Saturday, September 19, 2015

Trees of the World

By Craig: I can remember the first book that I ever bought with my own money. It was a Bantam Nature guide book called Trees of the World. I was in 2nd grade at the time so it was probably sometime around 1975 or 1976. The book contains colourful photographs of trees and a brief description of each of them. The world, I thought, was a very BIG place to be able to contain all the tree species mentioned in this book. I was fascinated by the various types, most of which I had never seen before. There were trees with strange names like "Monkey Puzzle" and "Witch Hazel." I soon became pretty adept at being able to identify the types of trees in the woods around my house. I can remember gathering leaves of the different tree species and pressing them together in wax paper, labeling each of them and filing them in a notebook. For a while I could imagine myself becoming a great botanist that traveled the world and categorized the different genus and species of plants and trees. A modern day Linnaeus! I soon began immersing myself in history books, and the daring adventures of the European explorers who traversed the oceans in the search for something unattainable. I was fascinated by these adventures and something in the background of my mind told me that I too would one day experience a similar challenge. Perhaps a taxonomist on a great expedition to the Amazon! The years, however, swiftly passed me by and I find myself now at age 47 reflecting on the promise that youth once told me. It had whispered in my ear..."Craig, everything is attainable. Life is a storybook. You are part of it!"
Somewhere along the line I came to realize that LIFE was not a storybook. I also came to realize that LIFE also meant removing yourself from an egocentric viewpoint and attempt to immerse yourself into the collective good. LIFE was not just about YOU. Admittedly this is the hardest concept for most people to grasp. This is why there are wars. If I were to spend my existence trying to attain the highest degree of self, and everyone else followed that same path then the world would be not just hard to live in, but impossible, for the species would drown in their own egotistical cesspool. Should I have gone on to study the Trees of the World as "youth" suggested to me so long ago? Something had changed...The storybook was gone. There was a sort of futility to the dream along with the rest of my dreams. It was confusion...chaos...Who was I to be master of the trees!

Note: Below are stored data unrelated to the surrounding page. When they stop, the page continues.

/-! ## The scale bypass (R320 to R322) -/

/-- VMAXA (R320). -/
def execVmaxa (c : VCtl) (a : Fin 64) (s : State) : Out :=
  done (issueV c [a] (fun _ _ u now =>
    let f := (c.ty.fmt?).getD .fp32
    let x := (rto (image f (extreme f true ((u.taken c a).map (absPair f)))) .fp32).1
    { miss := match u.vBusy now 1 [a] [] [c.p] [] with
        | some m => some m
        | none => if 8 ≤ u.eng.sb.length then some .latch else none
      unit := fun u => { u with eng := { u.eng with sb := u.eng.sb ++ [{ v := x.v, t := x.t, rem := 8, issued := now }] } } })) s
/-- Largest magnitude of a Q4 type: QI runs from −8 to 7 (R62, R322). -/
def q4Max (q : Nat) : Int := if q == 0 then 8 else if q == 1 then 6 else if q == 2 then 8 else 12
/-- The scale byte that VQNT derives (R322). -/
def scaleByte (t : VTy) (q : Nat) (a : XNum) : Nat :=
  match t.fmt? with
  | some g =>
    if a.isNan || a.isZero then 0x7F
    else ((List.range 0xFF).find? (fun (s : Nat) => (a.scale (127 - (s : Int))).le (elemVal g g.maxCode))).getD 0xFE
  | none =>
    if a.isNan || a.isZero then q * 64 + 32
    else
      let emx := if q == 3 then 62 else 63
      q * 64 + ((List.range (emx + 1)).find? (fun (e : Nat) => (a.scale (32 - (e : Int))).le (XNum.ofInt (q4Max q)))).getD emx
/-- VQNT (R321, R322). -/
def execVqnt (c : VCtl) (d a : Fin 64) (src : VTy) (qt : Fin 4) (j : Fin 8) (s : State) : Out :=
  done (issueV c [a] (fun _ _ u now =>
    let e := u.eng.sb.head?
    let sb := match e with
      | some e => scaleByte c.ty qt.val (image .fp32 { v := e.v, t := e.t })
      | none => 0
    let f := (src.fmt?).getD .fp32
    let ls := src.lanes
    let in_ := fun k => j.val * ls ≤ k && k < j.val * ls + ls && u.gov c (k - j.val * ls)
    let res := (List.range c.ty.lanes).map (fun k =>
      if in_ k then
        let r := finalRound c.ty sb (image f ((u.v a).pair src.width (k - j.val * ls))) c.mode
        (({ v := r.1, t := 0 } : Pair), r.2)
      else intLane 0)
    { miss := match u.vBusy now 4 [a] [d] [c.p] [] with
        | some m => some m
        | none => match e with
          | some e => if (if u.ctl.timed then e.issued + 8 == now else e.rem == 0) then none else some .latch
          | none => some .latch
      unit := fun u => { u with eng := { u.eng with sb := u.eng.sb.drop 1 } }
      eff := [{ at_ := now + 4, stream := .v, eff := laneEff u c.ty d in_ (res.map (·.1)) },
              { at_ := now + 4, stream := .v, eff := .qsc j (BitVec.ofNat 8 sb) }] ++ numstAt (now + 4) .v (res.foldl (fun a x => a ||| x.2) 0)
      sig := 4 })) s

end Sys2Proof.Machine
end

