-- ==== Sys2Proof/Machine/Events.lean ====
section
/-! DEFINITION. Events of a unit: tokens and latch entries that arrive (R21, R36, R320), the realignment cycle (R45, R49), stalls (R50),
completion (R53, R54), deferred faults (R239, R376), and the blocks of the far path on their formula cycles (R133, R134). -/
namespace Sys2Proof.Machine

/-! ## Tokens and entries -/

/-- A token whose remaining cycles have run down. -/
def Fly.ripe (f : Fly) : Bool := f.rem == 0 && !f.held
/-- TOKEN_ARRIVAL (R20, R21): a token reaches its counter. -/
def execTokenArrival (s : State) : Out :=
  match s.ev with
  | .tokenArrival c ix =>
    done (onUnit c (fun u =>
      if u.ord.fly.any (fun f => f.ix == ix && f.ripe) then
        { u with ord := { u.ord with tok := tokAdd u.ord.tok ix, fly := dropFirst (fun f => f.ix == ix && f.ripe) u.ord.fly } }
      else u)) s
  | _ => .next s
/-- LATCH_ENTRY_ARRIVAL (R34, R36): an entry's image is there. -/
def execLatchEntryArrival (s : State) : Out :=
  match s.ev with
  | .latchEntryArrival c x =>
    done (onUnit c (fun u => u.setLatch x (mapFirst (fun e => !e.valid && e.rem == 0) (fun e => { e with valid := true }) (u.latch x)))) s
  | _ => .next s
/-- SCALE_BYPASS_ENTRY_AVAILABLE (R320, R321). -/
def execScaleBypassEntryAvailable (s : State) : Out :=
  match s.ev with
  | .scaleBypassEntryAvailable c =>
    done (onUnit c (fun u => { u with eng := { u.eng with sb := mapFirst (fun e => e.rem == 1) (fun e => { e with rem := 0 }) u.eng.sb } })) s
  | _ => .next s

/-- A unit that runs counts down its tokens, latch entries and scale entries; of a token whose signal cycle is not known yet it counts the cycles that are not left
(R21, R36, R320). -/
def UnitSt.countDown (u : UnitSt) : UnitSt :=
  { u with
    ord := { u.ord with fly := u.ord.fly.map (fun f => { f with rem := if f.held then f.rem + 1 else f.rem - 1 }) }
    eng := { u.eng with
      latches := u.eng.latches.map (fun l => l.map (fun e => if e.valid then e else { e with rem := e.rem - 1 }))
      sb := u.eng.sb.map (fun e => if 1 < e.rem then { e with rem := e.rem - 1 } else e) } }
/-- The tokens and entries that arrive on the unit's present running cycle, which has been counted down; `old` is the unit before that
(R21, R36, R320). -/
def UnitSt.ripeEvents (u old : UnitSt) (c : Col) : List Ev :=
  ((u.ord.fly.filter Fly.ripe).map (fun f => Ev.tokenArrival c f.ix)) ++
    (([.xs, .xr, .xd, .xn] : List Latch).flatMap (fun x => ((u.latch x).filter (fun e => !e.valid && e.rem == 0)).map (fun _ => Ev.latchEntryArrival c x))) ++
    ((old.eng.sb.filter (fun e => e.rem == 1)).map (fun _ => Ev.scaleBypassEntryAvailable c))
/-- A cycle on which the unit runs (R36). -/
def countCycle (c : Col) : Act := fun s =>
  if s.issues c then
    let u := (s.unit c).countDown
    [.unit c u, .agenda ((u.ripeEvents (s.unit c) c).map Task.event ++ s.agenda)]
  else []

/-! ## Alignment, stalls, faults -/

def Strm.atPoint (t : Strm) : Bool :=
  match t.st with
  | .point _ => true
  | _ => false
/-- A stream at the realignment cycle x: released from its point and counted from it, or too late for it (R45). -/
def Strm.realign (t : Strm) (x : Int) : Strm :=
  match t.st with
  | .point _ => { t with st := .run, last := x, due := none }
  | .run => { t with st := .late }
  | _ => t
/-- REALIGNMENT_CYCLE (R45, R49): with every stream of a running unit at its point the unit is timed, unless its launch is declared loose. A handler in K
goes on as it is counted (R378). A cycle that a restore finds behind it, since it fell between the halt and the slot boundary from which D is counted, takes
place on the first cycle of the unit, and its streams count from there (DESIGN CHOICE, log entry 30). -/
def execRealignmentCycle (s : State) : Out :=
  match s.ev with
  | .realignmentCycle c =>
    let u := s.unit c
    if u.ctl.prepped || !u.ctl.rpend then .next s
    else
      let all := u.ctl.strms.all Strm.atPoint
      let runs := s.issues c
      done (Act.seq (onUnit c (fun u => { u with ctl := { u.ctl with
            rpend := false, timed := if all && runs then !u.ctl.decl else u.ctl.timed
            strms := (u.ctl.strms.map (fun t => t.realign (s.now c))).set 0 (
              let k := (u.strm .k).realign (s.now c)
              if u.frm.insv then { u.strm .k with st := k.st } else k) } }))
        (Act.when (all && runs) (armVault c false))) s
  | _ => .next s
/-- STALL (R50): the stalled instruction does not execute. -/
def execStall (s : State) : Out :=
  match s.ev with
  | .stall c x =>
    if s.issues c || ((s.unit c).frm.insv && x == .k) then done (takeFault c x (flt .stall)) s else .next s
  | _ => .next s
/-- DEFERRED_FAULT_REPORT (R239, R376). -/
def execDeferredFaultReport (s : State) : Out :=
  match s.ev with
  | .deferredFaultReport c x f => done (deferredFault c x f) s
  | _ => .next s

/-! ## Completion -/

/-- Every condition of R54 but HALT itself, on a cycle. -/
def UnitSt.quiet (u : UnitSt) (now : Int) : Bool :=
  u.pend.isEmpty && u.ctl.sigs.all (fun x => x.2 ≤ now) && !u.gathering && u.eng.mmas.all (fun m => m.sig ≤ now && m.issue + m.cost ≤ now) &&
    u.eng.cmds.isEmpty && u.ord.outst.all (fun o => o.id == 0 && !o.flying now)
/-- The unit completes on this cycle (R54); a held unit, or one that is to be saved, with a deferred fault in its queue does not, since the fault stops it
when it goes on (R376, R377, R388). -/
def State.haltDone (s : State) (c : Col) : Bool :=
  let u := s.unit c
  match u.ctl.haltAt with
  | some h => h ≤ s.now c && (s.issues c || ((s.slot c).st == .held && !u.frm.insv && !u.ctl.prepped && !u.ctl.dead)) && u.frm.queue.isEmpty && u.quiet (s.now c)
  | none => false
/-- A column leaves the launch whose unit it runs. -/
def leaveLaunch (c : Col) : Act := fun s =>
  match s.launchOf c with
  | some b => leave b.id c s
  | none => []
/-- UNIT_COMPLETION (R53, R54, R273, R338): the column is DONE, its barrier slots are freed, its epoch advances at z + 1, and the launch's
record counts it. -/
def execUnitCompletion (s : State) : Out :=
  match s.ev with
  | .unitCompletion c =>
    if !s.haltDone c then .next s
    else
      let z := s.now c
      let count := match s.launchOf c with
        | some b => match s.job b.job with
          | some j => countItem j b.desc false
          | none => Act.none
        | none => Act.none
      let tick : Pend := { at_ := z + 1, stream := .k, eff := .epoch (z + 1) }
      done (Act.all [dropBarriers c,
        onUnit c (fun u => UnitSt.later { u with ctl := { u.ctl with haltAt := none } } [tick]),
        idleFrom c, onSlot c (fun k => { k with st := .done }), leaveLaunch c, count]) s
  | _ => .next s

/-- SUCC0 to SUCC3 of a descriptor (R361). -/
def State.succs (s : State) (j : Job) (desc : Dword) : List Dword := ([10, 11, 12, 13].map (fun i => s.jobWord j desc i)).filter (fun a => a != 0)
/-- WORK_RECORD_COMPLETION (R53, R360 to R363): the parent counts the record; a launch meets a dependence of its successors; a job is
reported to the host with its record. A completion that has been acted on counts no more. -/
def execWorkRecordCompletion (s : State) : Out :=
  match s.ev with
  | .workRecordCompletion job rec =>
    match s.job job with
    | none => .next s
    | some j =>
      if !s.recordDone j rec || j.ended.contains rec then .next s
      else
        let up := s.jobWord j rec wParent
        let note := onJob job (fun j => { j with ended := rec :: j.ended, cut := j.cut.filter (fun a => a != rec) })
        let succ := if j.placed.contains rec then Act.each (s.succs j rec) (fun a => addJobWord j a wDeps (-1)) else Act.none
        let opens := s.work.snaps.any (fun n => n.job == job && !n.opened && n.round == (s.jobWord j rec wHandle).truncate 32) &&
          j.placed.any (fun d => s.roundRec j d == rec)
        if up == 0 then
          done (Act.all [note, report (.jobDone job ((List.range 8).map (s.jobWord j rec))),
            onWork (fun w => { w with colls := w.colls.filter (fun k => k.job != job) })]) s
        else done (Act.all [note, Act.when (!j.cut.contains rec) (countItem j up false), succ, Act.when opens (eventNow (.snapshotOpen job))]) s
  | _ => .next s

/-! ## The far path -/

def State.txn (s : State) (id : Nat) : Option Txn := s.txns.find? (fun t => t.id == id)
/-- A unit takes FAR_LATE only while it runs timed (R134). -/
def State.lateable (s : State) (c : Col) : Bool := s.issues c && (s.unit c).ctl.timed
/-- FAR_LATE (R134): a block that is not there, or not written, on its formula cycle in timed mode; it lands when it arrives. A block on its way to or from a
target's buffer is late if it is still on its way (R263, R264). -/
def execFarLate (s : State) : Out :=
  match s.ev with
  | .farLate tx k =>
    match s.txn tx with
    | some t =>
      (match t.arrs[k]? with
        | none => .next s
        | some a =>
          if a.late || !s.lateable t.who.col then .next s
          else done (Act.seq (onArr tx k (fun a => { a with late := true })) (takeFault t.who.col t.who.stream (flt .farLate 0 a.va))) s)
    | none =>
      match s.arrived tx with
      | none => .next s
      | some (x, q) =>
        if !s.lateable x.from_ then .next s
        else done (Act.seq (onWork (fun w => { w with xfers := w.xfers.map (fun (y : Xfer) => if y.tx == tx then { y with form := none } else y) }))
          (takeFault x.from_ q.who.stream (flt .farLate 0 x.loc.addr))) s
  | _ => .next s

/-- The landing of a load gives the signal cycle, `n` cycles after its issue: what is left of its tokens' cycles are those on which the unit has not run (R19, R21,
R237). -/
def Fly.release (f : Fly) (id n : Nat) : Fly := if f.tag == id && f.held then { f with held := false, rem := n - f.rem, tag := 0 } else f
def releaseTokens (c : Col) (id n : Nat) : Act := fun s =>
  let mine := ((s.unit c).ord.fly.filter (fun f => f.tag == id && f.held)).map (fun f => f.release id n)
  Act.seq (onUnit c (fun u => { u with ord := { u.ord with fly := u.ord.fly.map (fun f => f.release id n) } }))
    (Act.when (s.issues c) (Act.each (mine.filter Fly.ripe) (fun f => eventNow (.tokenArrival c f.ix)))) s
/-- The cycle on which the fault that a block of a read met is reported: its landing and the return terms (R239). -/
def Arr.report (a : Arr) : Option Int := a.bad.map (fun _ => max (a.form.getD 0) (a.at_.getD 0) + a.ret)
/-- The last block of a load has landed: decode faults first, then the destination, the tokens, the pending blocks (R237, R239); a fault is
reported after the return terms, and the access counts as landed then (R335). -/
def finishLoad (t : Txn) (dst : LoadDst) : Act := fun s =>
  let c := t.who.col
  let x := t.who.stream
  let now := s.now c
  let live := t.arrs.filter (fun (a : Arr) => !a.skip)
  let fault := match dst with
    | .code _ => none
    | _ => dst.fault (live.map (fun (a : Arr) => a.blk.hd)) (live.map (fun (a : Arr) => a.va))
  let lag : Nat := match dst with
    | .latch .. => 2
    | _ => 0
  let badAt := fault.bind (fun e => (live.find? (fun (a : Arr) => a.va == e.addr)).map (fun (a : Arr) => now + a.ret))
  let until_ := t.arrs.foldl (fun m (a : Arr) => max m (a.report.getD m)) (max (now + (lag : Int)) (badAt.getD now))
  let write := match dst with
    | .code _ => Act.none
    | .latch .. => onUnit c (fun u => u.later (dst.pend (dst.clip (t.arrs.map (fun (a : Arr) => a.blk))) x (now + 2)))
    | _ => Act.each (dst.pend (dst.clip (t.arrs.map (fun (a : Arr) => a.blk))) x now) (landEff c)
  Act.all [
    (if t.arrs.any (fun a => a.bad.isSome) then Act.none
      else match fault with
        | some e => eventAt c (badAt.getD now) (.deferredFaultReport c x e)
        | none => write),
    onUnit c (fun u =>
      let u := u.onOutst t.id (fun o => { o with id := 0, written := some until_ })
      let u := { u with ord := { u.ord with pblks := u.ord.pblks.filter (fun p => p.id != t.id) } }
      match dst with
      | .code _ => { u with ctl := { u.ctl with iload := false, kfree := until_ + 1 } }
      | _ => u),
    releaseTokens c t.id ((now + (lag : Int) - t.who.issue).toNat), dropTxn t.id] s
/-- A CODE block that the column holds may stand for the block that was read, word by word (R221, R355; log entry 14). -/
def mixWords (held new : BitVec 512) (n : Nat) : BitVec 512 :=
  BitVec.ofNat 512 (packNat 32 ((List.range 16).map (fun i => ((if Config.codeChoice (n + i) then held else new).extractLsb' (32 * i) 32).toNat)))
/-- A block of an ILOAD lands: checked, and written into the instruction store (R222). -/
def landCode (t : Txn) (off k : Nat) (a : Arr) : Act := fun s =>
  let c := t.who.col
  let u := s.unit c
  match LoadDst.fault (.code off) [a.blk.hd] [a.va] with
  | some e => Act.seq (onArr t.id k (fun a => { a with bad := some e })) (eventAt c (s.now c + a.ret) (.deferredFaultReport c .k e)) s
  | none =>
    let key := match translate s.pkg.dielist u.maps u.maps.current (offOf a.va) 2 with
      | .ok p => some p.key
      | .error _ => none
    let held : Option Blk := match key with
      | some n => (u.ord.codeHeld.find? (fun x => x.1 == n)).map (·.2)
      | none => none
    let pay := match held with
      | some b => mixWords b.pay a.blk.pay s.free
      | none => a.blk.pay
    let b : Blk := { a.blk with pay := pay }
    Act.all [draw 16 (fun _ => Act.none), landEff c { at_ := s.now c, stream := .k, eff := .blocks .store [(off / 64 + k, b.whole)] },
      onUnit c (fun u => { u with ord := { u.ord with codeHeld := match key with
        | some n => (n, b) :: u.ord.codeHeld.filter (fun x => x.1 != n)
        | none => u.ord.codeHeld } })] s
/-- FAR_PATH_DELIVERY (R133, R239): a block of a read lands; a fault that it met at its owner is reported after the return terms. A tile none of
whose blocks is read, and none of which has a place, lands as a whole. -/
def execFarPathDelivery (s : State) : Out :=
  match s.ev with
  | .farPathDelivery tx k =>
    match s.txn tx with
    | none => .next s
    | some t =>
      match t.arrs[k]? with
      | none => .next s
      | some a =>
        if a.del then
          (match t.kind with
            | .load dst => if t.arrs.all (fun a => a.del) then done (finishLoad t dst) s else .next s
            | _ => .next s)
        else
          let c := t.who.col
          let blk := match a.loan with
            | some b => s.ext.blk b
            | none => a.blk
          let a := { a with blk := blk, del := true }
          let t' := { t with arrs := t.arrs.set k a }
          let last := t'.arrs.all (fun a => a.del)
          let raise := match a.bad with
            | some e => eventAt c (s.now c + a.ret) (.deferredFaultReport c t.who.stream e)
            | none => Act.none
          let act := match t.kind with
            | .copy cmd => Act.seq raise (copyGot c cmd k blk a.bad a.ret)
            | .load (.code off) => Act.seq (if a.bad.isSome then raise else landCode t off k a)
                (Act.when last (fun s => finishLoad ((s.txn tx).getD t') (.code off) s))
            | .load dst => Act.seq raise (Act.when last (finishLoad t' dst))
            | _ => Act.none
          done (Act.all [onTxn tx (fun _ => t'), hearPeers (a.loan.toList.map (· / 2 ^ 46)), act]) s
  | _ => .next s

end Sys2Proof.Machine
end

So what was it about the trees that held me spellbound in my youth? The great outdoors? The open space? The fresh air? When I was six or seven I can remember standing in my backyard looking out at the forest. A large white pine tree stood tall on the periphery of my father's property line at the edge of the forest. To me this pine tree was the tallest tree on earth. I was fascinated by it. I wondered how long it took for a tree to grow that tall. I can remember thinking that it must have taken millions of years to grow that big. I was afraid to go near it. What if it should fall? Sometimes I could hear the creaking branches and trunk when the wind was blowing. It was so old and sage-like that I could almost hear it speaking to me.
" I was around when your grandfather was your age" It said to me.
That must have been at the beginning of time...nobody was as old as my grandfather.
Then there were the numerous tree stumps that dotted the landscape around my father's property. Trees that had recently fallen to make room for the new house that my father had built. I counted the rings, 47, 32, 28, 112, 76, 38 etc...etc... Each tree had a history to tell. The stumps had started to rot which made grand homes for lizards, insects and small mammals. I soon realized that trees eventually died just like humans...There was something depressing about this. They lived a lonely life, not even being aware of their Existence. I thought about this and also thought about how fortunate that I was to have a consciousness. To know that I existed!
Somewhere along the line my dream of becoming a botanist vanished, just as my other pipe dreams of becoming a paleontologist, or a major league baseball player. It just wasn't in the cards. In fact, I am not that much removed from that ancient dream of becoming the next Linnaeus. Even my knowledge of trees has not advanced much since my 2nd grade understanding of the different types of "trees of the world." I simply lost interest, just as I lose interest in most things except for the concept of "time" which lingers around me like a plague. I still have the book that first prompted this hopeful ambition four decades ago. It's glued binding has brittled (is that a word?) and snapped. At some remote time I must have taped the cover to the front page, but even the tape has yellowed and is pealing back as if the book is groaning and trying to tell me..."Nice try buddy, but like your dream, I too am getting old and want only to transform back into the elements from which I was made...Yes...that's right...a tree!"
I open up to page 31 and start reading..."Monkey Puzzle, family: Araucariaceae Araucaria araucana, In many temperate countries this bizarre conifer from Chile is planted as a curiosity remarkable for its unusual branching system..."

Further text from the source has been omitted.